横瀬町で「五感拡張型クリエーティブ制作室『TATELab.(たてラボ)』」を運営する「スキーマ」(東京都渋谷区)が開発した「BBKK木馬(ブーバキキもくば)」が、埼玉県物産観光協会が主催する「埼玉県新商品AWARD2025」の工芸・雑貨カテゴリーで大賞を受賞した。授賞式は2月17日、さいたま市の大宮ソニックシティホールで行われた。エントリー総数42点の中から選ばれた。
商品の企画・開発は、秩父市出身・在住の同社取締役、橋本健太郎さん率いるチームが手がけた。名称の由来となった「ブーバ・キキ効果」は、丸い曲線とギザギザの直線の2つの図形を被験者に見せた際に「丸みのある形を『ブーバ』」「ギザギザした形を『キキ』」と連想する傾向が、言語や文化を問わず世界的に共通して見られるという心理現象で、1929年に心理学者が提唱したという。
木馬はその名の通り、雲のような曲線を持つ「ブーバ」と、鋭角な「キキ」の2種類の商品。2種類の外見は異なるが、底面のカーブは同一の設計で、揺れ方は、理論上は同じ。形状から受ける印象によって「自身の身体感覚がどう変わるか」を問いかける仕かけになっている。交互に乗って比較したり、体験した人同士が感覚の違いについて語り合ったりするコミュニケーションも生まれるという。

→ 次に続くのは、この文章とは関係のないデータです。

/-- Registers of the eth block (Table 16.8). -/
def ethRegs : List RegSpec := [
  ⟨0x40, 1, 0x0, false, [⟨0,0,.rw,0⟩]⟩,
  ⟨0x48, 1, 0x0, true, [⟨31,0,.rw,0⟩]⟩,
  ⟨0x4c, 1, 0x0, false, [⟨15,0,.rw,0⟩]⟩,
  ⟨0x50, 1, 0x0, false, [⟨15,0,.rw,0⟩]⟩,
  ⟨0x54, 1, 0x0, false, [⟨3,0,.rw,0⟩]⟩,
  ⟨0x60, 4, 0x4, false, [⟨31,0,.rw,0⟩]⟩,
  ⟨0x70, 1, 0x0, true, [⟨31,0,.ro,0⟩]⟩,
  ⟨0x74, 1, 0x0, false, [⟨31,0,.ro,0⟩]⟩,
  ⟨0x78, 1, 0x0, false, [⟨31,0,.rc,0⟩]⟩,
  ⟨0x7c, 1, 0x0, false, [⟨31,0,.rc,0⟩]⟩]

/-- Registers of the session block (Table 16.8). -/
def sessionRegs : List RegSpec := [
  ⟨0x40, 1, 0x0, false, [⟨2,0,.rw,4⟩]⟩,
  ⟨0x44, 1, 0x0, false, [⟨13,0,.rw,0⟩]⟩,
  ⟨0x48, 1, 0x0, false, [⟨31,30,.ro,0⟩, ⟨29,27,.ro,0⟩, ⟨15,0,.ro,0⟩]⟩,
  ⟨0x50, 1, 0x0, true, [⟨31,0,.ro,0⟩]⟩,
  ⟨0x54, 1, 0x0, false, [⟨31,0,.ro,0⟩]⟩,
  ⟨0x58, 1, 0x0, false, [⟨31,0,.rc,0⟩]⟩]

/-- Registers of the ctxt block (Table 16.8). -/
def ctxtRegs : List RegSpec := [
  ⟨0x40, 1, 0x0, true, [⟨31,0,.rw,0⟩]⟩,
  ⟨0x44, 1, 0x0, false, [⟨31,0,.rw,0⟩]⟩,
  ⟨0x48, 1, 0x0, true, [⟨31,0,.rw,0⟩]⟩,
  ⟨0x4c, 1, 0x0, false, [⟨31,0,.rw,0⟩]⟩,
  ⟨0x50, 1, 0x0, false, [⟨31,21,.rw,0⟩, ⟨20,16,.rw,0⟩, ⟨15,11,.rw,0⟩, ⟨10,10,.rw,0⟩, ⟨9,9,.rw,0⟩]⟩,
  ⟨0x54, 1, 0x0, false, [⟨31,0,.rc,0⟩]⟩]

/-- Registers of the ddr block (Table 15.7). -/
def ddrRegs : List RegSpec := [
  ⟨0x40, 1, 0x0, false, [⟨15,0,.rw,0x18⟩]⟩,
  ⟨0x44, 1, 0x0, false, [⟨7,0,.rw,0x10⟩]⟩,
  ⟨0x48, 1, 0x0, false, [⟨8,0,.ro,0⟩]⟩,
  ⟨0x4c, 1, 0x0, false, [⟨31,16,.ro,0⟩, ⟨15,0,.ro,0⟩]⟩,
  ⟨0x50, 1, 0x0, true, [⟨31,0,.ro,0⟩]⟩,
  ⟨0x54, 1, 0x0, false, [⟨31,0,.ro,0⟩]⟩,
  ⟨0x58, 1, 0x0, true, [⟨31,0,.ro,0⟩]⟩,
  ⟨0x5c, 1, 0x0, false, [⟨31,0,.ro,0⟩]⟩,
  ⟨0x60, 1, 0x0, false, [⟨31,0,.rc,0⟩]⟩,
  ⟨0x64, 1, 0x0, false, [⟨31,0,.rc,0⟩]⟩,
  ⟨0x68, 1, 0x0, false, [⟨31,0,.rc,0⟩]⟩,
  ⟨0x6c, 1, 0x0, false, [⟨31,0,.rc,0⟩]⟩,
  ⟨0x70, 1, 0x0, true, [⟨31,0,.ro,0⟩]⟩,
  ⟨0x74, 1, 0x0, false, [⟨31,0,.ro,0⟩]⟩,
  ⟨0x78, 1, 0x0, false, [⟨31,0,.ro,0⟩]⟩,
  ⟨0x7c, 1, 0x0, false, [⟨31,0,.rc,0⟩]⟩]

/-- Registers of the cxl block (Tables 15.7, 16.9). -/
def cxlRegs : List RegSpec := [
  ⟨0x40, 1, 0x0, false, [⟨15,0,.rw,0x30⟩]⟩,
  ⟨0x44, 1, 0x0, false, [⟨7,0,.ro,0⟩]⟩,
  ⟨0x48, 1, 0x0, false, [⟨8,0,.ro,0⟩]⟩,
  ⟨0x4c, 1, 0x0, false, [⟨31,16,.ro,0⟩, ⟨15,0,.ro,0⟩]⟩,
  ⟨0x50, 1, 0x0, true, [⟨31,0,.ro,0⟩]⟩,
  ⟨0x54, 1, 0x0, false, [⟨31,0,.ro,0⟩]⟩,
  ⟨0x58, 1, 0x0, true, [⟨31,0,.ro,0⟩]⟩,
  ⟨0x5c, 1, 0x0, false, [⟨31,0,.ro,0⟩]⟩,
  ⟨0x60, 1, 0x0, false, [⟨31,0,.rc,0⟩]⟩,
  ⟨0x64, 1, 0x0, false, [⟨31,0,.rc,0⟩]⟩,
  ⟨0x68, 1, 0x0, false, [⟨31,0,.rc,0⟩]⟩,
  ⟨0x6c, 1, 0x0, false, [⟨31,0,.rc,0⟩]⟩,
  ⟨0x70, 1, 0x0, true, [⟨31,0,.ro,0⟩]⟩,
  ⟨0x74, 1, 0x0, false, [⟨31,0,.ro,0⟩]⟩,
  ⟨0x78, 1, 0x0, false, [⟨31,0,.ro,0⟩]⟩,
  ⟨0x7c, 1, 0x0, false, [⟨31,0,.rc,0⟩]⟩,
  ⟨0x100, 1, 0x0, false, [⟨31,31,.ro,0⟩, ⟨7,4,.ro,0⟩, ⟨3,0,.ro,0⟩]⟩,
  ⟨0x104, 1, 0x0, false, [⟨31,0,.rc,0⟩]⟩,
  ⟨0x108, 1, 0x0, true, [⟨31,0,.ro,0⟩]⟩,
  ⟨0x10c, 1, 0x0, false, [⟨31,0,.ro,0⟩]⟩]

/-- Registers of the reel block (Table 17.9). -/
def reelRegs : List RegSpec := [
  ⟨0x40, 1, 0x0, false, [⟨31,28,.ro,0⟩, ⟨27,27,.ro,0⟩, ⟨15,0,.ro,0xffff⟩]⟩,
  ⟨0x44, 1, 0x0, false, [⟨1,1,.rw,0⟩, ⟨0,0,.rw,1⟩]⟩,
  ⟨0x48, 1, 0x0, false, [⟨31,31,.rw,0⟩, ⟨11,0,.rw,0⟩]⟩,
  ⟨0x4c, 1, 0x0, false, [⟨15,0,.ro,0xffff⟩]⟩,
  ⟨0x50, 1, 0x0, true, [⟨31,0,.ro,0⟩]⟩,
  ⟨0x54, 1, 0x0, false, [⟨31,0,.ro,0⟩]⟩,
  ⟨0x58, 1, 0x0, false, [⟨12,0,.ro,0⟩]⟩,
  ⟨0x5c, 1, 0x0, false, [⟨15,0,.rw,0xa⟩]⟩,
  ⟨0x60, 1, 0x0, false, [⟨0,0,.rw,0⟩]⟩,
  ⟨0x64, 1, 0x0, false, [⟨15,0,.rw,0x32⟩]⟩,
  ⟨0x68, 1, 0x0, true, [⟨31,0,.ro,0⟩]⟩,
  ⟨0x6c, 1, 0x0, false, [⟨31,0,.ro,0⟩]⟩,
  ⟨0x70, 1, 0x0, false, [⟨0,0,.wo,0⟩]⟩,
  ⟨0x78, 1, 0x0, true, [⟨31,0,.ro,0⟩]⟩,
  ⟨0x7c, 1, 0x0, false, [⟨31,0,.ro,0⟩]⟩,
  ⟨0x80, 1, 0x0, true, [⟨31,0,.ro,0⟩]⟩,
  ⟨0x84, 1, 0x0, false, [⟨31,0,.ro,0⟩]⟩,
  ⟨0x88, 1, 0x0, false, [⟨31,0,.ro,0⟩]⟩,
  ⟨0x90, 1, 0x0, true, [⟨31,0,.ro,0⟩]⟩,
  ⟨0x94, 1, 0x0, false, [⟨31,0,.ro,0⟩]⟩,
  ⟨0x98, 1, 0x0, true, [⟨31,0,.ro,0⟩]⟩,
  ⟨0x9c, 1, 0x0, false, [⟨31,0,.ro,0⟩]⟩,
  ⟨0xa0, 1, 0x0, false, [⟨31,0,.rc,0⟩]⟩,
  ⟨0xa4, 1, 0x0, false, [⟨31,0,.rc,0⟩]⟩,
  ⟨0xa8, 1, 0x0, false, [⟨31,0,.rc,0⟩]⟩,
  ⟨0xac, 1, 0x0, false, [⟨31,0,.rc,0⟩]⟩,
  ⟨0xb0, 1, 0x0, false, [⟨31,0,.rc,0⟩]⟩,
  ⟨0xb4, 1, 0x0, false, [⟨31,0,.rc,0⟩]⟩,
  ⟨0x1040, 1, 0x0, false, [⟨11,0,.rw,0⟩]⟩,
  ⟨0x1044, 1, 0x0, false, [⟨30,28,.rw,0⟩, ⟨27,20,.ro,0⟩, ⟨15,0,.rw,0⟩]⟩,
  ⟨0x1048, 1, 0x0, true, [⟨31,0,.ro,0⟩]⟩,
  ⟨0x104c, 1, 0x0, false, [⟨31,0,.ro,0⟩]⟩]

/-- Registers of the reelLink block (Table 17.11). -/
def reelLinkRegs : List RegSpec := [
  ⟨0x40, 1, 0x0, false, [⟨31,31,.ro,0⟩, ⟨27,24,.ro,0⟩, ⟨15,0,.ro,0xffff⟩]⟩,
  ⟨0x48, 1, 0x0, true, [⟨31,0,.ro,0⟩]⟩,
  ⟨0x4c, 1, 0x0, false, [⟨31,0,.ro,0⟩]⟩,
  ⟨0x50, 1, 0x0, false, [⟨7,0,.ro,0⟩]⟩,
  ⟨0x54, 1, 0x0, false, [⟨3,0,.ro,0⟩]⟩,
  ⟨0x58, 1, 0x0, true, [⟨31,0,.ro,0⟩]⟩,
  ⟨0x5c, 1, 0x0, false, [⟨31,0,.ro,0⟩]⟩,
  ⟨0x60, 1, 0x0, false, [⟨31,0,.rc,0⟩]⟩,
  ⟨0x64, 1, 0x0, false, [⟨31,0,.rc,0⟩]⟩,
  ⟨0x68, 1, 0x0, false, [⟨31,0,.rc,0⟩]⟩,
  ⟨0x70, 1, 0x0, true, [⟨31,0,.ro,0⟩]⟩,
  ⟨0x74, 1, 0x0, false, [⟨31,0,.ro,0⟩]⟩,
  ⟨0x78, 1, 0x0, true, [⟨31,0,.ro,0⟩]⟩,
  ⟨0x7c, 1, 0x0, false, [⟨31,0,.ro,0⟩]⟩,
  ⟨0x80, 1, 0x0, false, [⟨15,0,.ro,0⟩]⟩]

/-- Registers of the caller block (Tables 13.14, 13.15, 13.16, 13.17). -/
def callerRegs0 : List RegSpec := [
  ⟨0x40, 1, 0x0, false, [⟨19,0,.rw,0x64⟩]⟩,
  ⟨0x44, 1, 0x0, false, [⟨17,0,.ro,0⟩]⟩,
  ⟨0x48, 1, 0x0, false, [⟨16,0,.ro,0⟩]⟩,
  ⟨0x4c, 1, 0x0, false, [⟨14,0,.ro,0⟩]⟩,
  ⟨0x50, 1, 0x0, true, [⟨31,0,.ro,0⟩]⟩,
  ⟨0x54, 1, 0x0, false, [⟨31,0,.ro,0⟩]⟩,
  ⟨0x58, 1, 0x0, true, [⟨31,0,.ro,0⟩]⟩,
  ⟨0x5c, 1, 0x0, false, [⟨31,0,.ro,0⟩]⟩,
  ⟨0x60, 1, 0x0, true, [⟨31,0,.ro,0⟩]⟩,
  ⟨0x64, 1, 0x0, false, [⟨31,0,.ro,0⟩]⟩,
  ⟨0x68, 1, 0x0, false, [⟨31,0,.rc,0⟩]⟩,
  ⟨0x6c, 1, 0x0, false, [⟨31,0,.rc,0⟩]⟩,
  ⟨0x70, 1, 0x0, false, [⟨31,0,.rc,0⟩]⟩,
  ⟨0x74, 1, 0x0, false, [⟨31,0,.rc,0⟩]⟩,
  ⟨0x78, 1, 0x0, false, [⟨31,0,.rc,0⟩]⟩,
  ⟨0x7c, 1, 0x0, false, [⟨31,0,.rc,0⟩]⟩,
  ⟨0x1040, 8, 0x80, false, [⟨17,0,.ro,0⟩]⟩,
  ⟨0x1044, 8, 0x80, false, [⟨31,0,.rc,0⟩]⟩,
  ⟨0x1048, 8, 0x80, false, [⟨31,0,.rc,0⟩]⟩,
  ⟨0x104c, 8, 0x80, false, [⟨31,0,.ro,0⟩]⟩,
  ⟨0x1080, 8, 0x80, false, [⟨31,0,.rc,0⟩]⟩,
  ⟨0x1084, 8, 0x80, false, [⟨31,0,.rc,0⟩]⟩,
  ⟨0x1088, 8, 0x80, false, [⟨31,0,.rc,0⟩]⟩,
  ⟨0x108c, 8, 0x80, false, [⟨31,0,.rc,0⟩]⟩,
  ⟨0x1090, 8, 0x80, false, [⟨31,0,.rc,0⟩]⟩,
  ⟨0x1094, 8, 0x80, false, [⟨31,0,.rc,0⟩]⟩,
  ⟨0x1098, 8, 0x80, false, [⟨31,0,.rc,0⟩]⟩,
  ⟨0x109c, 8, 0x80, false, [⟨31,0,.rc,0⟩]⟩,
  ⟨0x10a0, 8, 0x80, false, [⟨31,0,.rc,0⟩]⟩,
  ⟨0x10a4, 8, 0x80, false, [⟨31,0,.rc,0⟩]⟩,
  ⟨0x10a8, 8, 0x80, false, [⟨31,0,.rc,0⟩]⟩,
  ⟨0x10ac, 8, 0x80, false, [⟨31,0,.rc,0⟩]⟩,
  ⟨0x10b0, 8, 0x80, false, [⟨31,0,.rc,0⟩]⟩,
  ⟨0x10b4, 8, 0x80, false, [⟨31,0,.rc,0⟩]⟩,
  ⟨0x10b8, 8, 0x80, false, [⟨31,0,.rc,0⟩]⟩,
  ⟨0x10bc, 8, 0x80, false, [⟨31,0,.rc,0⟩]⟩,
  ⟨0x2040, 48, 0x20, false, [⟨1,1,.ro,0⟩, ⟨0,0,.ro,0⟩]⟩,
  ⟨0x2044, 48, 0x20, false, [⟨31,0,.rc,0⟩]⟩,
  ⟨0x2048, 48, 0x20, false, [⟨31,0,.rc,0⟩]⟩,
  ⟨0x204c, 48, 0x20, false, [⟨31,0,.ro,0⟩]⟩]

/-- Registers of the caller block (Tables 13.14, 13.15, 13.16, 13.17). -/
def callerRegs1 : List RegSpec := [
  ⟨0x2050, 48, 0x20, false, [⟨31,0,.ro,0⟩]⟩,
  ⟨0x3040, 1, 0x0, false, [⟨13,0,.rw,0⟩]⟩,
  ⟨0x3080, 32, 0x4, false, [⟨31,0,.ro,0⟩]⟩,
  ⟨0x4040, 1, 0x0, false, [⟨12,0,.rw,0⟩]⟩,
  ⟨0x4044, 1, 0x0, false, [⟨31,31,.ro,0⟩, ⟨10,0,.ro,0⟩]⟩,
  ⟨0x4048, 1, 0x0, false, [⟨31,0,.ro,0⟩]⟩,
  ⟨0x404c, 1, 0x0, false, [⟨31,0,.ro,0⟩]⟩,
  ⟨0x4050, 1, 0x0, false, [⟨31,0,.ro,0⟩]⟩]

/-- Registers of the caller block. -/
def callerRegs : List RegSpec := callerRegs0 ++ callerRegs1

/-- Registers of the merge block (Table 10.9). -/
def mergeRegs : List RegSpec := [
  ⟨0x40, 1, 0x0, false, [⟨7,0,.rw,0⟩]⟩,
  ⟨0x44, 1, 0x0, false, [⟨31,31,.ro,0⟩, ⟨30,30,.ro,0⟩, ⟨29,29,.ro,0⟩, ⟨22,16,.ro,0⟩, ⟨6,0,.ro,0⟩]⟩,
  ⟨0x48, 1, 0x0, false, [⟨31,0,.ro,0⟩]⟩,
  ⟨0x50, 1, 0x0, true, [⟨31,0,.ro,0⟩]⟩,
  ⟨0x54, 1, 0x0, false, [⟨31,0,.ro,0⟩]⟩,
  ⟨0x58, 1, 0x0, true, [⟨31,0,.ro,0⟩]⟩,
  ⟨0x5c, 1, 0x0, false, [⟨31,0,.ro,0⟩]⟩,
  ⟨0x60, 1, 0x0, false, [⟨31,0,.rc,0⟩]⟩,
  ⟨0x64, 1, 0x0, false, [⟨31,0,.rc,0⟩]⟩,
  ⟨0x68, 1, 0x0, false, [⟨31,0,.rc,0⟩]⟩,
  ⟨0x6c, 1, 0x0, false, [⟨31,0,.rc,0⟩]⟩]

/-- Registers of the weaver block (Table 12.7). -/
def weaverRegs : List RegSpec := [
  ⟨0x40, 1, 0x0, true, [⟨31,0,.ro,0⟩]⟩,
  ⟨0x44, 1, 0x0, false, [⟨31,0,.ro,0⟩]⟩,
  ⟨0x48, 1, 0x0, true, [⟨31,0,.ro,0⟩]⟩,
  ⟨0x4c, 1, 0x0, false, [⟨31,0,.ro,0⟩]⟩,
  ⟨0x50, 1, 0x0, true, [⟨31,0,.ro,0⟩]⟩,
  ⟨0x54, 1, 0x0, false, [⟨31,0,.ro,0⟩]⟩,
  ⟨0x58, 1, 0x0, true, [⟨31,0,.ro,0⟩]⟩,
  ⟨0x5c, 1, 0x0, false, [⟨31,0,.ro,0⟩]⟩,
  ⟨0x60, 1, 0x0, true, [⟨31,0,.ro,0⟩]⟩,
  ⟨0x64, 1, 0x0, false, [⟨31,0,.ro,0⟩]⟩,
  ⟨0x68, 1, 0x0, false, [⟨31,0,.rc,0⟩]⟩,
  ⟨0x6c, 1, 0x0, false, [⟨31,0,.rc,0⟩]⟩,
  ⟨0x70, 1, 0x0, false, [⟨31,0,.rc,0⟩]⟩,
  ⟨0x74, 1, 0x0, false, [⟨31,31,.ro,0⟩, ⟨11,0,.ro,0⟩]⟩]

/-- Registers of the hbm block (Table 15.7). -/
def hbmRegs : List RegSpec := [
  ⟨0x40, 1, 0x0, false, [⟨15,0,.rw,0x18⟩]⟩,
  ⟨0x44, 1, 0x0, false, [⟨7,0,.rw,0x10⟩]⟩,
  ⟨0x48, 1, 0x0, false, [⟨8,0,.ro,0⟩]⟩,
  ⟨0x4c, 1, 0x0, false, [⟨31,16,.ro,0⟩, ⟨15,0,.ro,0⟩]⟩,
  ⟨0x50, 1, 0x0, true, [⟨31,0,.ro,0⟩]⟩,
  ⟨0x54, 1, 0x0, false, [⟨31,0,.ro,0⟩]⟩,
  ⟨0x58, 1, 0x0, true, [⟨31,0,.ro,0⟩]⟩,
  ⟨0x5c, 1, 0x0, false, [⟨31,0,.ro,0⟩]⟩,
  ⟨0x60, 1, 0x0, false, [⟨31,0,.rc,0⟩]⟩,
  ⟨0x64, 1, 0x0, false, [⟨31,0,.rc,0⟩]⟩,
  ⟨0x68, 1, 0x0, false, [⟨31,0,.rc,0⟩]⟩,
  ⟨0x6c, 1, 0x0, false, [⟨31,0,.rc,0⟩]⟩,
  ⟨0x70, 1, 0x0, true, [⟨31,0,.ro,0⟩]⟩,
  ⟨0x74, 1, 0x0, false, [⟨31,0,.ro,0⟩]⟩,
  ⟨0x78, 1, 0x0, false, [⟨31,0,.ro,0⟩]⟩,
  ⟨0x7c, 1, 0x0, false, [⟨31,0,.rc,0⟩]⟩]
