/-- A management packet that flits brought is taken by its step. -/
def takeMgmt (s : State) (l type : Nat) : State :=
  match s.fab.arrived.find? (fun e => e.1 == l && e.2.type == type) with
  | some e => { s with fab := { s.fab with arrived := s.fab.arrived.erase e } }
  | none => s

/-- LINK_STATE: a device's state updates the database and is flooded on, and the election is repeated (R447). -/
def execLinkState (l uid flags addr req : Nat) (links : List (Nat × Nat)) (s : State) : Host.Outcome State Fault Refusal :=
  let s := takeMgmt s l 0x10
  let e : DbEntry := ⟨flags % 4, addr, links⟩
  if uid = ownUid s ∨ smFind uid s.fab.db = some e then .next s
  else
    let s := { s with fab := { s.fab with db := smInsert uid e s.fab.db } }
    let body := links.flatMap (fun k => leBytes 8 k.1 ++ leBytes 8 k.2)
    let s := flood s 0x10 0 (leBytes 8 uid ++ leBytes 2 flags ++ leBytes 2 addr ++ leBytes 4 req ++ body) (some l)
    .next (fabUpdate s [(uid, req)])

/-- ADDR_ASSIGN: this device takes its address, or passes the assignment on (R448). -/
def execAddrAssign (l uid addr : Nat) (s : State) : Host.Outcome State Fault Refusal :=
  let s := takeMgmt s l 0x11
  if uid = ownUid s then .next (fabUpdate (setOwnAddr s (addr % 4096)))
  else match smFind uid s.fab.db with
    | some d =>
      if d.addr = addr then .next s
      else
        let s := { s with fab := { s.fab with db := smInsert uid { d with addr := addr } s.fab.db } }
        .next (fabUpdate (flood s 0x11 0 (leBytes 8 uid ++ leBytes 2 addr) (some l)))
    | none => .next s

/-- ADDR_HOLD_EXPIRY: the root drops the entry of a device unreachable for HOLD seconds (R448). -/
def execAddrHoldExpiry (uid : Nat) (s : State) : Host.Outcome State Fault Refusal :=
  match smFind uid s.fab.addrs with
  | some e =>
    if e.gone ∧ e.seen + s.io.bf bReel Off.reel_HOLD 15 0 * 100000000 ≤ s.io.tb then
      .next (fabUpdate { s with fab := { s.fab with addrs := smErase uid s.fab.addrs } })
    else .next s
  | none => .next s

/-- ROUTE_ENT_WRITE: an entry of the routing table in MANUAL mode, or ROUTE_AUTO (R450). -/
def execRouteEntWrite (who : Requester) (value : W32) (s : State) : Host.Outcome State Fault Refusal :=
  let off := bReel.base + Off.reel_ROUTE_ENT
  match writeAllowed s.io who bReel off with
  | some io => .next { s with io := io }
  | none =>
    if s.io.bf bReel Off.reel_ROUTE_CTRL 0 0 = 0 then .next (s.mapIo (fun io => io.capture bReel Code.ROUTE_AUTO off))
    else
      let v := value.toNat
      let n := min 4 (bitsOf v 30 28)
      let i := s.io.bf bReel Off.reel_ROUTE_SEL 11 0
      let e : RouteEnt := { links := (List.range n).map (fun k => bitsOf v (4 * k + 3) (4 * k)), hops := hopsOf s i }
      let s := { s with fab := { s.fab with routes := smInsert i e s.fab.routes } }
      .next (resend s (fun o => o.link.isNone))

/-- FT and the time base are captured in the same cycle (R457). -/
def ftSnap (s : State) : State :=
  s.mapIo (fun io => (io.setReg64 (bReel.base + Off.reel_SNAP_FT_LO) (s.fab.ft / 2 ^ 32)).setReg64 (bReel.base + Off.reel_SNAP_TB_LO) io.tb)

/-- FT_SNAP: a write of 1 to FT_SNAP.SNAP (R457). -/
def execFtSnap (who : Requester) (s : State) : Host.Outcome State Fault Refusal :=
  match writeAllowed s.io who bReel (bReel.base + Off.reel_FT_SNAP) with
  | some io => .next { s with io := io }
  | none => .next (ftSnap s)

/-- TIME_EXCHANGE: each millisecond a link carries a TIME packet with this device's time (R457). -/
def execTimeExchange (l : Nat) (s : State) : Host.Outcome State Fault Refusal :=
  if (s.link l).st = 4 then
    .next (sendOn s l ⟨0xFFFF, (ownAddr s).getD 0xFFFF, 0x12, 2, 0xFF000000, 0, 0, 0, leBytes 16 s.fab.ft⟩)
  else .next s

/-- The parent link for fabric time: the lowest UP link on a minimum-hop path to the root (R457). -/
def timeParent (s : State) : Option Nat :=
  let d := ((distFrom s (ownUid s)).find? (fun e => e.1 == s.fab.rootUid)).map Prod.snd
  if s.fab.rootUid = 0 ∨ s.fab.rootUid = ownUid s then none
  else (upLinks s).find? (fun l => (distFrom s (peerUid s l)).any (fun e => e.1 == s.fab.rootUid && some (e.2 + 1) == d))

/-- TIME: an exchange's stamps t1 to t4 in ns and the parent's time (R457): the link delay, the offset, the first
lock, and then only slewing. -/
def execTimePacket (l t1 t2 t3 t4 parentFt : Nat) (s : State) : Host.Outcome State Fault Refusal :=
  if 12 ≤ l then .next s else
  let s := takeMgmt s l 0x12
  let i : Nat → Int := fun n => n
  let delay := ((i t4 - i t1) - (i t3 - i t2)) / 2
  let s := s.mapIo (fun io => io.setReg ((bLink l).base + Off.reelLink_DELAY) (delay.toNat % 65536))
  if timeParent s ≠ some l then .next s
  else
    let off := ((i t2 - i t1) + (i t3 - i t4)) / 2
    let s := s.mapIo (fun io => io.setReg (bReel.base + Off.reel_FT_OFFSET) (unsignedOf 32 off))
    let wasLocked := decide (10 ≤ s.fab.good)
    let good := if off.natAbs < 20 then s.fab.good + 1 else 0
    let s := if s.fab.timed then { s with fab := { s.fab with slew := off * (2 ^ 32 : Nat) / 10, good := good } }
      else { s with fab := { s.fab with ft := parentFt + delay.toNat * 2 ^ 32 / 10, timed := true, slew := 0, good := good } }
    .next (if wasLocked = decide (10 ≤ good) then s else s.mapIo (fun io => io.rise bReel 6))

製作は「たてラボ」の加藤健太さんが担当した。素材には秩父地域の木材を使用。デジタル木工加工機で合板10枚を精密に切り出し、重ね合わせることでデザインのインパクトを出している。昨年1月にプロトタイプを完成させ、ウッドコレクションのイベントでお披露目した。サウナイベントへの出店をきっかけに、函館の温浴施設への導入も実現している。
商品開発には、秩父地域の森林の活性化と循環型社会の構築を目的とした補助金制度を活用した。橋本さんは「アワードへの挑戦に際して、担当者から秩父の木を使い、森のためになる活動と背中を押してもらった。秩父として森の活性化に力を入れていることに、とても励まされた」と振り返る。
「今まで埼玉県新商品AWARDに商品企画で携わることがあったが、完全に自分たちのプロダクトで受賞できたので、素直にうれしい。乗りながら『ブーバっぽいって何だろうね』と語り合えるような、自分の五感に目を向けて、感覚を拡張することをテーマにしたものづくりを今後も続けていきたい」と橋本さんは話す。
商品は受注生産で、1台8万8,000円。「商品企画の意味合いからも、ブーバとキキの2台セットでの購入がお薦め」と橋本さんは話す。